| DATA EXTRACT |
-- ==== Sys2Proof/Machine/Boot.lean ====
section
/-! DEFINITION. The commands of a start (15_bring_up.md, R503, R520-R526, R539): cold boot, full bring-up, warm fast path, the end
of stage 8, RST_N, the bring-up instruments. -/

namespace Sys2Proof.Machine

/-- COLD_BOOT: the busbar enters 40-60 V after an absence. -/
def execColdBoot (b : BootFindings) (s : State) : Res :=
  if s.start.busbarAbsent then .next (s.startWhole 0 b).goOn else .next s

/-- A reset of a kind has been accepted and begins; after R471 the module starts only by cold boot (R510). -/
def State.mayBegin (s : State) (kind : Nat) : Bool :=
  s.start.want = some kind && !s.start.running && !s.start.busbarAbsent && !s.power.stopped

def execFullBringUp (b : BootFindings) (s : State) : Res :=
  if s.mayBegin 1 then .next (s.startWhole 1 b).goOn else .next s

def execWarmFastPath (b : BootFindings) (s : State) : Res :=
  if s.mayBegin 2 then .next (s.startWarm b).goOn else .next s

/-- SETTLE: stage 8, once stage 4 has ended, and stage 9 after it. -/
def execSettle (s : State) : Res :=
  if s.start.running && s.start.stage = 8 && s.start.edgeDone && !s.holds 8 then .next s.settle.goOn else .next s

/-- RST_N may be looked at: the module is powered and no reset is on its way (R525, R526). -/
def State.samplesRst (s : State) : Bool :=
  !s.start.busbarAbsent && !s.power.stopped && !s.start.running && s.start.want.isNone && !s.start.rstLow

/-- RST_N_ACCEPT (R523, R524): low for 10 µs. -/
def execRstNAccept (micros : Nat) (s : State) : Res :=
  let s := { s with pins := { s.pins with rstN := false } }
  if micros < 10 || !s.samplesRst then .next s
  else
    let s := s.eachPav fun _ v =>
      if v.getF Reg.PV_REG_STATUS_ON = 0 then v
      else { (v.setF Reg.PV_CLK_STATUS_DIV 7).setF Reg.PV_REG_STATUS_VSET 550 with pendingIdx := none }
    let s := { s with cores := Fm.mapv {} (fun _ k => k.stopRun) s.cores }
    let s := (s.endAll 4).setPm Reg.PM_STATUS_STATE 0
    .next { s with start := { s.start with rstLow := true } }

/-- RST_N_RISE (R503, R524, R634): the time from fall to rise selects the start kind; a cold boot that waited goes on. -/
def execRstNRise (micros : Nat) (s : State) : Res :=
  let s := { s with pins := { s.pins with rstN := true } }
  if s.start.rstHold then .next { s with start := { s.start with rstHold := false } }.goOn
  else if !s.start.rstLow then .next s
  else .next { s with start := { s.start with rstLow := false, want := some (if 1000000 ≤ micros then 1 else 2) } }

/-- ALERT_HOLD_END (R494): the hold ends, and a start that waited for it before stage 5 goes on (R484, R504). -/
def execAlertHoldEnd (s : State) : Res := .next s.endAlertHold.goOn

/-! ### Instruments (R539) -/

/-- BOOTRPT: the report of a stage, all zero when there is none. -/
def execBootrpt (index : Nat) (s : State) : Res :=
  let out := match Fm.look index s.start.reports with
    | some r => r.bytes
    | none => List.replicate 32 0
  .next { s with test := { s.test with bootOut := out } }

/-- STAGEHOLD: the start waits before the stage, and goes on when it is no longer held. -/
def execStagehold (stage : Nat) (enable : Bool) (s : State) : Res :=
  .next { s with start := { s.start with holdEnable := enable, holdStage := stage } }.goOn

/-- PAVTEST: refused for a pavilion that a garden owns or whose compute domain is off, and before stage 9. -/
def execPavtest (pav : Nat) (failing : List Nat) (s : State) : Res :=
  onPav pav s fun s =>
    let done (s : State) (r : Nat) : State := { s with test := { s.test with pavResult := r } }
    if (s.pav pav).owner.isSome || !s.domainOn pav || !s.inService then done s 3
    else
      let bad := ((coresOf pav).filter failing.contains).filter s.goodSite
      done (bad.foldl (fun s c => s.retire c 1) s) (if bad.isEmpty then 1 else 2)

/-! ### A pavilion that comes back (R227, R443-R445) -/

/-- RELOCK (R443-R445): the PLL is locked to its new source, the depth is updated, the live links are held off to be
aligned. A pavilion that was dark takes its tables and applied values first. -/
def execRelock (pav : Nat) (s : State) : Res :=
  onPav pav s fun s =>
    let v := s.pav pav
    match v.newSource with
    | none => s
    | some side =>
      let depth := if pav < 18 then 1 else match pavBeyond pav side with
        | some q => (s.pav q).getF Reg.PV_CLK_STATUS_DEPTH + 1
        | none => 1
      let s := if v.dark then s.refreshPav pav else s
      let s := s.updPav pav fun v =>
        let v := ((v.setF Reg.PV_CLK_STATUS_SOURCE side).setF Reg.PV_CLK_STATUS_DEPTH depth).setF Reg.PV_CLK_STATUS_HOLDOVER 0
        { (v.setF Reg.PV_CLK_STATUS_LOCKED 1).incF Reg.PV_CLK_CNT_SWITCH 1 with newSource := none, dark := false }
      let s := if v.dark then s.giveTables pav else s
      (s.holdLinks pav).reportAt 0x40 2 pav v.owner

end Sys2Proof.Machine
end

| TASK GOAL |
Please transcribe the material line by line, exactly, from its opening line through the line that contains "def execColdBoot (b".

| EXERCISE RESPONSE |
-- ==== Sys2Proof/Machine/Boot.lean ====
section
/-! DEFINITION. The commands of a start (15_bring_up.md, R503, R520-R526, R539): cold boot, full bring-up, warm fast path, the end
of stage 8, RST_N, the bring-up instruments. -/

namespace Sys2Proof.Machine

/-- COLD_BOOT: the busbar enters 40-60 V after an absence. -/
def execColdBoot (b : BootFindings) (s : State) : Res :=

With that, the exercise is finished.